INPUT DATA |
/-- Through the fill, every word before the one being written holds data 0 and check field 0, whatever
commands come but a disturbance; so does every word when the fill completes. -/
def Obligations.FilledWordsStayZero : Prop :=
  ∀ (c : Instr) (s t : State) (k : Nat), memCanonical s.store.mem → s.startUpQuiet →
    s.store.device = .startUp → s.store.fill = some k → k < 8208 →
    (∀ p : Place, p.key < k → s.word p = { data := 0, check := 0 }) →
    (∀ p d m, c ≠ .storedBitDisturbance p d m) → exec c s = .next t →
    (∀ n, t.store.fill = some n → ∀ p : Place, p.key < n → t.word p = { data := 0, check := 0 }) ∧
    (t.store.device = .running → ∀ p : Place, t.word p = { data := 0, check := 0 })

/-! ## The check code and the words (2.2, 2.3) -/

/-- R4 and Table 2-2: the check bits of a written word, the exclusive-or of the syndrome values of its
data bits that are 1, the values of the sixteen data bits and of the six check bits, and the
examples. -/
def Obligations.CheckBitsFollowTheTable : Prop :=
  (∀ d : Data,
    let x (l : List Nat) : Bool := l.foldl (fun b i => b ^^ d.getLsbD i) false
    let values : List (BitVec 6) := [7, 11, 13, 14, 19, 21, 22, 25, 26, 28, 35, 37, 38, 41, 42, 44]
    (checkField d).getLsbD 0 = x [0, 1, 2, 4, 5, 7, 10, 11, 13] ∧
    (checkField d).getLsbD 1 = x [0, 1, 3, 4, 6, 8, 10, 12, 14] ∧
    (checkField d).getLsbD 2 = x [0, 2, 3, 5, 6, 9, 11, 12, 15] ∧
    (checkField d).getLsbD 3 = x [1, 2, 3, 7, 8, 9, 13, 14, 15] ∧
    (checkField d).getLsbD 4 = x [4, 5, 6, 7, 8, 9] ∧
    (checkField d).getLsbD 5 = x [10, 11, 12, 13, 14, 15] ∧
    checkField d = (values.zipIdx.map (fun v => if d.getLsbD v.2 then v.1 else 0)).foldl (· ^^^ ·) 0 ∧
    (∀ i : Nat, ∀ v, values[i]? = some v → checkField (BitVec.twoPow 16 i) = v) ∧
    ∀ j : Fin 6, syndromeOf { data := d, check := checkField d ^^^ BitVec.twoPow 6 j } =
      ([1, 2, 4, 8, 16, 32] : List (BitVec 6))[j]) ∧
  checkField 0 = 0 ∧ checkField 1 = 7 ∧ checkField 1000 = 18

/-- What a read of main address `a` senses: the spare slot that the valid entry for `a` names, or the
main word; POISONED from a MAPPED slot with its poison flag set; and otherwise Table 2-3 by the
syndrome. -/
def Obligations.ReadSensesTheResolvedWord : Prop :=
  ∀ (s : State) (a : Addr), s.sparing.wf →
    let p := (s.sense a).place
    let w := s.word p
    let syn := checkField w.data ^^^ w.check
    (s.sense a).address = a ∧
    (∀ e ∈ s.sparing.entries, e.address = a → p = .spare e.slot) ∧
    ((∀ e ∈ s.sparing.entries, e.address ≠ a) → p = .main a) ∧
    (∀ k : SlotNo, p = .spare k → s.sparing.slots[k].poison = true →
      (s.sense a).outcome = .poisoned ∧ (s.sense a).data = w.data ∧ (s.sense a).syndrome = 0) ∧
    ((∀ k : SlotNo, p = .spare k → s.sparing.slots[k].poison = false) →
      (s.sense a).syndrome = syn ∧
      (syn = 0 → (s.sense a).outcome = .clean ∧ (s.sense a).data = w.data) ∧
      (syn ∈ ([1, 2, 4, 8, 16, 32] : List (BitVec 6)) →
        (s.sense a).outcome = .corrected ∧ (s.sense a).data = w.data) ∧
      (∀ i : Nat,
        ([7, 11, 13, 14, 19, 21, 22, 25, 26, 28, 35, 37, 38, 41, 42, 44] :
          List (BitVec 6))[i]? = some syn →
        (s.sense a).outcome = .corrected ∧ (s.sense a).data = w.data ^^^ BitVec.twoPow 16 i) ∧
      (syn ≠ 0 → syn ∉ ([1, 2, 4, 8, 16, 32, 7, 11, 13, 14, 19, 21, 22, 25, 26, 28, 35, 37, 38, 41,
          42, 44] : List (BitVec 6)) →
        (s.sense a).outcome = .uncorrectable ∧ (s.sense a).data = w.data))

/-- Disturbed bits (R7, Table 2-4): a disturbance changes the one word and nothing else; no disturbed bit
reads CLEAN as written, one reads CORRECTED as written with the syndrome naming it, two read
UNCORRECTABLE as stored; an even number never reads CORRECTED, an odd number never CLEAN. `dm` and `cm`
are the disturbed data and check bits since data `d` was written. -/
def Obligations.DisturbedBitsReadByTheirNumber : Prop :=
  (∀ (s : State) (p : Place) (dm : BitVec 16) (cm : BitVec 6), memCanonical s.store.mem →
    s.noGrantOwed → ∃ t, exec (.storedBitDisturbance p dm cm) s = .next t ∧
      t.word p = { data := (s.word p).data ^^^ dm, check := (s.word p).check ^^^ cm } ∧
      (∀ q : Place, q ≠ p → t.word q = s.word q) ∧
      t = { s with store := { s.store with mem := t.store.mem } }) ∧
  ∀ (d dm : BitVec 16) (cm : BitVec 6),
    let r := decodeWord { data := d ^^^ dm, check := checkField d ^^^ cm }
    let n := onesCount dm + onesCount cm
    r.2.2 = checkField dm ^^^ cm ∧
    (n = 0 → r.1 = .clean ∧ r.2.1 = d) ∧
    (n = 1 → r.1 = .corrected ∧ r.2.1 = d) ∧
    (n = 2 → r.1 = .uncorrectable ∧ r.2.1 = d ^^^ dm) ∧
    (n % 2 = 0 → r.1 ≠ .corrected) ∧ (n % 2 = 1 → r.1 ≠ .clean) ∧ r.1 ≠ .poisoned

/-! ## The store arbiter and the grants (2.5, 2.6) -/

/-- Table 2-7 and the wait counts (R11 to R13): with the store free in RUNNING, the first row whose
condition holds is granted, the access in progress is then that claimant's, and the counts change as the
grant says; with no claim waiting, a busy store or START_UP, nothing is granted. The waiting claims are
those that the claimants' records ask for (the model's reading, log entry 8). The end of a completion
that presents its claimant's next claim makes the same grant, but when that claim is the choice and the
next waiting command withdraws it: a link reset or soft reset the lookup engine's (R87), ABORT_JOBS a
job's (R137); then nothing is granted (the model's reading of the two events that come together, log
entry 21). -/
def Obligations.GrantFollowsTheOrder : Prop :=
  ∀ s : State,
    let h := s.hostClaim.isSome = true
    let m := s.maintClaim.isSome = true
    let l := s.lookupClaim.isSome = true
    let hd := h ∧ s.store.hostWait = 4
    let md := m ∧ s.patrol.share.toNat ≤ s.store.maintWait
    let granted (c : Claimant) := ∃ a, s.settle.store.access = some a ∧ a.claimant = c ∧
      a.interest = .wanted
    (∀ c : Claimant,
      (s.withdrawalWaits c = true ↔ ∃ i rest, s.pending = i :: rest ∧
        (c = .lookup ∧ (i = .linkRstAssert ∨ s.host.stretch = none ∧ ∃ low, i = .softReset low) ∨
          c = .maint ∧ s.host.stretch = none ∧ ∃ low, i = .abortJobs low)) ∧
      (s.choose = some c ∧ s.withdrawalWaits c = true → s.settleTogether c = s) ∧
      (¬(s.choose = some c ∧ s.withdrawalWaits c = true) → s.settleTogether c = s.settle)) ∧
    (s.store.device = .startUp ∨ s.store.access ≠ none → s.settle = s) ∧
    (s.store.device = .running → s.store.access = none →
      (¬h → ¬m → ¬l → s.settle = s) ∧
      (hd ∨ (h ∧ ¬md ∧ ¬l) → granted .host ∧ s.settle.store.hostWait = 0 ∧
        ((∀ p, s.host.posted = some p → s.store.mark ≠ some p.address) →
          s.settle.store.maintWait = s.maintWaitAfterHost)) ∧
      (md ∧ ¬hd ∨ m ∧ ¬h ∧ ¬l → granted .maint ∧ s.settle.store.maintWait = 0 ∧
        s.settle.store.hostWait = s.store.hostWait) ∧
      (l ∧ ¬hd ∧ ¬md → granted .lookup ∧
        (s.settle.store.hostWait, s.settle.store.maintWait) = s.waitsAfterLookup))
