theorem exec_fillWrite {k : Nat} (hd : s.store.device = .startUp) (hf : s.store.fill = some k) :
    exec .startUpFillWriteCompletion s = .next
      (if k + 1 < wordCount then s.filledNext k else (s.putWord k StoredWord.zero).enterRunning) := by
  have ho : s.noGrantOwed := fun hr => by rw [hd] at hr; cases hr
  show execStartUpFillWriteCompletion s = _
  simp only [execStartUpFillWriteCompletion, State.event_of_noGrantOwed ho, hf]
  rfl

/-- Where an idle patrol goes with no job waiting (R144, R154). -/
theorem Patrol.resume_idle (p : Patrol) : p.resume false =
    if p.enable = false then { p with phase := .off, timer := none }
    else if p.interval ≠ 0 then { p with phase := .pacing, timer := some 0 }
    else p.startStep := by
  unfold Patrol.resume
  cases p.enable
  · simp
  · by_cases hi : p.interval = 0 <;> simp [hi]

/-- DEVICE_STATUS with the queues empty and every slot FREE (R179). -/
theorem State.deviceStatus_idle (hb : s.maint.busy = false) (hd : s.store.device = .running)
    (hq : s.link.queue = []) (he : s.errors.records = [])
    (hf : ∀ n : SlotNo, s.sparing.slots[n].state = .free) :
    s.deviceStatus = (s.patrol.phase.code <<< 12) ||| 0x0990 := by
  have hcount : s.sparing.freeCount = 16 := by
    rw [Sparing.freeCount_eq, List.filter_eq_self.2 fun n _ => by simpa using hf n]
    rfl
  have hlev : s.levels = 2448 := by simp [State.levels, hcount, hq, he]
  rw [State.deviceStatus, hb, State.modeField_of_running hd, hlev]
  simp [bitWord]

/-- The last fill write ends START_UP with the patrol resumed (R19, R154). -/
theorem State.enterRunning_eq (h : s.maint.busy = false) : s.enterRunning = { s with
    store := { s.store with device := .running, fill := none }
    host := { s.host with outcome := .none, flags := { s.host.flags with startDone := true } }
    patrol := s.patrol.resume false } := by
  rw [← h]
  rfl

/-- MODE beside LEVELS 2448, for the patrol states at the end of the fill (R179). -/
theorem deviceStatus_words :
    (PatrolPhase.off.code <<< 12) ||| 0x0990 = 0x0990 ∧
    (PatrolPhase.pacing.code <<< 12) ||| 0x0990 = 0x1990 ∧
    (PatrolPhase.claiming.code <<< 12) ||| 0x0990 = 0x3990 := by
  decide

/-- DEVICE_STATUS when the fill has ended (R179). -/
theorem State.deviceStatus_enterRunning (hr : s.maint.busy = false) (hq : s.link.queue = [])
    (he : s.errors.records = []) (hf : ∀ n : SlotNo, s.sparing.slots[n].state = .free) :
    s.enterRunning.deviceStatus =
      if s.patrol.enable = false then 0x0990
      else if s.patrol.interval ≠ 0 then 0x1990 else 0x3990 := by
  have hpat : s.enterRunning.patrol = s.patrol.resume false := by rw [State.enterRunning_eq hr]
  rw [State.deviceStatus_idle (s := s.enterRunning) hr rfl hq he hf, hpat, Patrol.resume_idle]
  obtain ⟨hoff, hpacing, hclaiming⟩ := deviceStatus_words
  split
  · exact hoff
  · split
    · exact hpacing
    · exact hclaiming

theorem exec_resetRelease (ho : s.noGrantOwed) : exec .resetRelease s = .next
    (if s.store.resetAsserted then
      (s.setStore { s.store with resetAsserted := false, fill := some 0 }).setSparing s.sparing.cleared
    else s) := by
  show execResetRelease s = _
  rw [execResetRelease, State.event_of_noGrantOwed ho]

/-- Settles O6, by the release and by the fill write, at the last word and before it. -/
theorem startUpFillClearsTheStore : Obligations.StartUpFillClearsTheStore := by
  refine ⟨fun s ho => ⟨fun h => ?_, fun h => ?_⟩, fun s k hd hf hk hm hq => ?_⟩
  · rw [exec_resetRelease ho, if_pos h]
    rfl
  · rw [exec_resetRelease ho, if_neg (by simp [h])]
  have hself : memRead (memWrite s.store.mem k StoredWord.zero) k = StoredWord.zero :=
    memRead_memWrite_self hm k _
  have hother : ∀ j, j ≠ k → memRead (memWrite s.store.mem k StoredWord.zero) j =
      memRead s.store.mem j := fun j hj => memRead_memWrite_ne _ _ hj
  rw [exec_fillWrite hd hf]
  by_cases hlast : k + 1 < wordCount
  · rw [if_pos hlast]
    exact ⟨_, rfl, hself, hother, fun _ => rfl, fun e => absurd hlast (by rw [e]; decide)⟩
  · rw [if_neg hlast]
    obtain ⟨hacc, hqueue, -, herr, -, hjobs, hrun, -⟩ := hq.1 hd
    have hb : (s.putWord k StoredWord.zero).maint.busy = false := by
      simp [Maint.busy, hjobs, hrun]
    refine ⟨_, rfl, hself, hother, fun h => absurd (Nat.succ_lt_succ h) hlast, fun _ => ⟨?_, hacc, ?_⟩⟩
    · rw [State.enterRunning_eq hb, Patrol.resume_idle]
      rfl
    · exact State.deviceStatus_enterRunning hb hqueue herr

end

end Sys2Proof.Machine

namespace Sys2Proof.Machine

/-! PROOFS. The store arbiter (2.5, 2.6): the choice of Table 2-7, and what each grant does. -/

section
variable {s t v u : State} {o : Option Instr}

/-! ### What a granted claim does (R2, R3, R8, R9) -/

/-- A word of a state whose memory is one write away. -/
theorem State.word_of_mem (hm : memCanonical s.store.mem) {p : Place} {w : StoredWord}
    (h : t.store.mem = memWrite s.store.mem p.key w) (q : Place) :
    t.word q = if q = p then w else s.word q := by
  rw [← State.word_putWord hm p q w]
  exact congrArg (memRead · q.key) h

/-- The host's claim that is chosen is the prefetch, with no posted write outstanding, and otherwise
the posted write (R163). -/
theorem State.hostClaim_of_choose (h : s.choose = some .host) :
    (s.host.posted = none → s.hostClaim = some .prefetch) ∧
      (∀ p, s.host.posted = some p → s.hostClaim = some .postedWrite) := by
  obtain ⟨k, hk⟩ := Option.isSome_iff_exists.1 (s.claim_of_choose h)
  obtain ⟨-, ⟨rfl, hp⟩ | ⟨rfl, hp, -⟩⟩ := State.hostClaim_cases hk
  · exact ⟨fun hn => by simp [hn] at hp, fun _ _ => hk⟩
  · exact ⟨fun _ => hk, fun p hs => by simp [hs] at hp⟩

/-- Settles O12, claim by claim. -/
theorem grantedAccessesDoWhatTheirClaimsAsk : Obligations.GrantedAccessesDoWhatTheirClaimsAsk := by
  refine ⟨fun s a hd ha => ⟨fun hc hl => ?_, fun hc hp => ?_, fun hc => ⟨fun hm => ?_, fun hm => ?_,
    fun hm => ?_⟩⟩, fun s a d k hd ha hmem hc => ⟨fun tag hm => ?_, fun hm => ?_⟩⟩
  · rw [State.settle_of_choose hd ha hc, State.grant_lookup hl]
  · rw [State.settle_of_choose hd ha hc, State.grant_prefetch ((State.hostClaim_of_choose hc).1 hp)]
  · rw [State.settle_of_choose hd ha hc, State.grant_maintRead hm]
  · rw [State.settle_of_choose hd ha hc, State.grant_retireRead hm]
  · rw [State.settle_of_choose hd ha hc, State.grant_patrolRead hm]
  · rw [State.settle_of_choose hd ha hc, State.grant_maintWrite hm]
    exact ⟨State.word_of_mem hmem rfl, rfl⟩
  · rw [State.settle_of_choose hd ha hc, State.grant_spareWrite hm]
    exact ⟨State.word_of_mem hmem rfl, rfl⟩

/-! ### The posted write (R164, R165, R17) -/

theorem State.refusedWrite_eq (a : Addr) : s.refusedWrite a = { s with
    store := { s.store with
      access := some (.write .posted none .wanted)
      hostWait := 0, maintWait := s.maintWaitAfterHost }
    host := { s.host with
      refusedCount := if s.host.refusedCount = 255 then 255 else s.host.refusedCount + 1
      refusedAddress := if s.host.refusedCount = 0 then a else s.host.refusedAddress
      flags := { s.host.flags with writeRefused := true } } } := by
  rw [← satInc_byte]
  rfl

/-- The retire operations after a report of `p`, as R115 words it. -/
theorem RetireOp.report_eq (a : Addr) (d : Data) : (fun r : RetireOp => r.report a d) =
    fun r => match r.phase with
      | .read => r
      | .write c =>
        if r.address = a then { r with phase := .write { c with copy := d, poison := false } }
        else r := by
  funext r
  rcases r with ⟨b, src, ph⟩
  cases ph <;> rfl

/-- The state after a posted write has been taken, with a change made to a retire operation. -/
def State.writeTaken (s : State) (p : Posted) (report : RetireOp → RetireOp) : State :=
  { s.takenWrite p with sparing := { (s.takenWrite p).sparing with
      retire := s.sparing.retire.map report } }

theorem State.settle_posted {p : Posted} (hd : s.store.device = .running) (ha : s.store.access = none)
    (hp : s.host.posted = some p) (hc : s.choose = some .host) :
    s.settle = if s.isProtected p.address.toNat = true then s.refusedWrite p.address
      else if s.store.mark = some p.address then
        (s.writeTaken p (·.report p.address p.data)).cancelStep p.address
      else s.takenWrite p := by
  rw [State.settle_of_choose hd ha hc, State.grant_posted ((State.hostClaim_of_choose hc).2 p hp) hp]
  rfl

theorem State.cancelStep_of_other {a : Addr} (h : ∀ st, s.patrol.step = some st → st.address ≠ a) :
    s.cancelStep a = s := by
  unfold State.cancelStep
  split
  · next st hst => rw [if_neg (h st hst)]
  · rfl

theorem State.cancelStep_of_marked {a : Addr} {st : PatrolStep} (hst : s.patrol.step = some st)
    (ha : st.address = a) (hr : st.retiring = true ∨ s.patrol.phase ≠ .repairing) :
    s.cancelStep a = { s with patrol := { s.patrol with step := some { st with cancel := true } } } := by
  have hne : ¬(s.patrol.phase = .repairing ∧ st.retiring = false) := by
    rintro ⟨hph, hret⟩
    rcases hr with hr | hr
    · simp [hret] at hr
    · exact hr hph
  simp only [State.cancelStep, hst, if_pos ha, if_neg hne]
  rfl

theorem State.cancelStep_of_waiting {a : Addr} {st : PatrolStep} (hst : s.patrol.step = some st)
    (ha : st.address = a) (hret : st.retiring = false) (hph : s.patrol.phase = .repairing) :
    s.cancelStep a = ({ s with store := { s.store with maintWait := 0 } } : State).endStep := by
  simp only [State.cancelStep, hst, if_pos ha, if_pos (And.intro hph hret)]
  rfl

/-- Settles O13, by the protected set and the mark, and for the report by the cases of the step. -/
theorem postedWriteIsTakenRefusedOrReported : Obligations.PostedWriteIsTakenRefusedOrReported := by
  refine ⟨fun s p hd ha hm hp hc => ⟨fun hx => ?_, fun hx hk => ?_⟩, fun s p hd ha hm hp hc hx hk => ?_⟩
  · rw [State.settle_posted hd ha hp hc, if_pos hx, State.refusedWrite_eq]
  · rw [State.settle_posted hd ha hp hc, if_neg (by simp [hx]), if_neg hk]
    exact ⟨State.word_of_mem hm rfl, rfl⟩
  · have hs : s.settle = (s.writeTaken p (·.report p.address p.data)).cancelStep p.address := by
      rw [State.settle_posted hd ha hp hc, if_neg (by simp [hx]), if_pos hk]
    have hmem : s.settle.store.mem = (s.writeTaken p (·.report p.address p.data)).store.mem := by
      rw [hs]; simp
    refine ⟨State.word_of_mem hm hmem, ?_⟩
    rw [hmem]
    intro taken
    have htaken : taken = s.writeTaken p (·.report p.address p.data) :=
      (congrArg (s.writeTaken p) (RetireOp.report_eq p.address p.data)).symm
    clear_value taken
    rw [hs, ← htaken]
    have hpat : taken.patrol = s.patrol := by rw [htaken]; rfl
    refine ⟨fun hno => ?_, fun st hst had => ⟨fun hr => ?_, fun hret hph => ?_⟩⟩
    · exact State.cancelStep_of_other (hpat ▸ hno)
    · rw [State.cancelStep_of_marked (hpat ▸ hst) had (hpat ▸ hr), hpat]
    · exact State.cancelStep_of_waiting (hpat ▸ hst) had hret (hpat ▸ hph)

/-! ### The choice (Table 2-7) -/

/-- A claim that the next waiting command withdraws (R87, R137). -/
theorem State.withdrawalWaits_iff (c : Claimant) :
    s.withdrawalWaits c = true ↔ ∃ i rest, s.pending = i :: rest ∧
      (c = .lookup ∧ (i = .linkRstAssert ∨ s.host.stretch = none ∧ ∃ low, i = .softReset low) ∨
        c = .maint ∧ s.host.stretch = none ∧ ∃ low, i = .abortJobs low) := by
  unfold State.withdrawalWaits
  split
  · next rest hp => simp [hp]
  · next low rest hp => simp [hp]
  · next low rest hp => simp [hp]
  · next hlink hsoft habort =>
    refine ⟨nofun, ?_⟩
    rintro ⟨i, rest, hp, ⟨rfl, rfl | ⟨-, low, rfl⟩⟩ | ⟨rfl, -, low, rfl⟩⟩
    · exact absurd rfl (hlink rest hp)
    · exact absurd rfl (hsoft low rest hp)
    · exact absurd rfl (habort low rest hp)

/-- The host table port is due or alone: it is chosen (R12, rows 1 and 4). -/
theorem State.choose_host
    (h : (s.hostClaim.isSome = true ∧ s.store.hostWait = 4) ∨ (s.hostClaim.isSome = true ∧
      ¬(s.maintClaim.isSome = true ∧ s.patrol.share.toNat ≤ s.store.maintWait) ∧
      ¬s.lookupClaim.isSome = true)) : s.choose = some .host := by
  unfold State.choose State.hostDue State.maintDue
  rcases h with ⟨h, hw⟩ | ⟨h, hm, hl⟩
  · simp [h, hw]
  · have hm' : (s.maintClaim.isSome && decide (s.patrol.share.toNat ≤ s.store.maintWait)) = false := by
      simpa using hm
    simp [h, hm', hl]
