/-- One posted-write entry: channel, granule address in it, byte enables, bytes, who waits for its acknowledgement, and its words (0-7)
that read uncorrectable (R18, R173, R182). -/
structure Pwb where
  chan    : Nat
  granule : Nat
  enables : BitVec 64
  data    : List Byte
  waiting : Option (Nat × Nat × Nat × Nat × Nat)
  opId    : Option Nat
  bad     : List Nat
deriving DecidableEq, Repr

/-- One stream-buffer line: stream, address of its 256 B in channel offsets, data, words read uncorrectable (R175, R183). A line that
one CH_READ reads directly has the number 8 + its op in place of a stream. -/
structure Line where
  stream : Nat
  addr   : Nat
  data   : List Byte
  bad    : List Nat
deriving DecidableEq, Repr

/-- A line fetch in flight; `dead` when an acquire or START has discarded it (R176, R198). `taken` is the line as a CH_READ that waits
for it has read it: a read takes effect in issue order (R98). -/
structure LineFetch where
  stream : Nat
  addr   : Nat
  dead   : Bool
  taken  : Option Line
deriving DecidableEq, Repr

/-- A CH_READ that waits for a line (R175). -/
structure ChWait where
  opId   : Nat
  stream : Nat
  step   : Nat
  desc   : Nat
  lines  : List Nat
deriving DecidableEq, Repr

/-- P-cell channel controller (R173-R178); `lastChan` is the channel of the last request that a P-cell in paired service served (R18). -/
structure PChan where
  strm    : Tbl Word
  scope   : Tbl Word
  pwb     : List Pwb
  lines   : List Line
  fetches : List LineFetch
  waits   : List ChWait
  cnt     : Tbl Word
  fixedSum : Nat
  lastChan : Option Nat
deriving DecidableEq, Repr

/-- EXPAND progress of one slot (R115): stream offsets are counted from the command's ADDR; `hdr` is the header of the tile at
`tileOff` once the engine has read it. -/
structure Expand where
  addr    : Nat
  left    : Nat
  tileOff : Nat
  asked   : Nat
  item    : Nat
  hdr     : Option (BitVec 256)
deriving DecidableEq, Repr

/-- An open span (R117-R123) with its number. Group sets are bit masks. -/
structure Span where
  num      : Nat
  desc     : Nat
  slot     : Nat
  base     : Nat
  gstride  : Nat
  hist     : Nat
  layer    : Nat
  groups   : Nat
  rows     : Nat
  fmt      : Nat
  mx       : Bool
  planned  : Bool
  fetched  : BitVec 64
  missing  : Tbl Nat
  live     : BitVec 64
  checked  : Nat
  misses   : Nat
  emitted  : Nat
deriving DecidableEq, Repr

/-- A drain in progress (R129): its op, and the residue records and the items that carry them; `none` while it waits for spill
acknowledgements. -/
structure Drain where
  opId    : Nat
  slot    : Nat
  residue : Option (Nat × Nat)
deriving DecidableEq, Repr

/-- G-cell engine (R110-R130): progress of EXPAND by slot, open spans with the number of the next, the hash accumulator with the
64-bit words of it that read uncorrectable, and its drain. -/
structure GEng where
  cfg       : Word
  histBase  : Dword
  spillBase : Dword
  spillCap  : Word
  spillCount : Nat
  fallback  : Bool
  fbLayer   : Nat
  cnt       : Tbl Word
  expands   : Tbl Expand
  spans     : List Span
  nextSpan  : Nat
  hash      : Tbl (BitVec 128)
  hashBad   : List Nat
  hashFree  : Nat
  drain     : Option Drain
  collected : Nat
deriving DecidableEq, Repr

WHAT THE TASK ASKS |
In the data above, retype exactly and only the lines between the one holding "fill (R179). -/" and the one holding "rw [State.deviceStatus_idle (s", inclusive.

TASK RESULT |
/-- MODE beside LEVELS 2448, for the patrol states at the end of the fill (R179). -/
theorem deviceStatus_words :
    (PatrolPhase.off.code <<< 12) ||| 0x0990 = 0x0990 ∧
    (PatrolPhase.pacing.code <<< 12) ||| 0x0990 = 0x1990 ∧
    (PatrolPhase.claiming.code <<< 12) ||| 0x0990 = 0x3990 := by
  decide

/-- DEVICE_STATUS when the fill has ended (R179). -/
theorem State.deviceStatus_enterRunning (hr : s.maint.busy = false) (hq : s.link.queue = [])
    (he : s.errors.records = []) (hf : ∀ n : SlotNo, s.sparing.slots[n].state = .free) :
    s.enterRunning.deviceStatus =
      if s.patrol.enable = false then 0x0990
      else if s.patrol.interval ≠ 0 then 0x1990 else 0x3990 := by
  have hpat : s.enterRunning.patrol = s.patrol.resume false := by rw [State.enterRunning_eq hr]
  rw [State.deviceStatus_idle (s := s.enterRunning) hr rfl hq he hf, hpat, Patrol.resume_idle]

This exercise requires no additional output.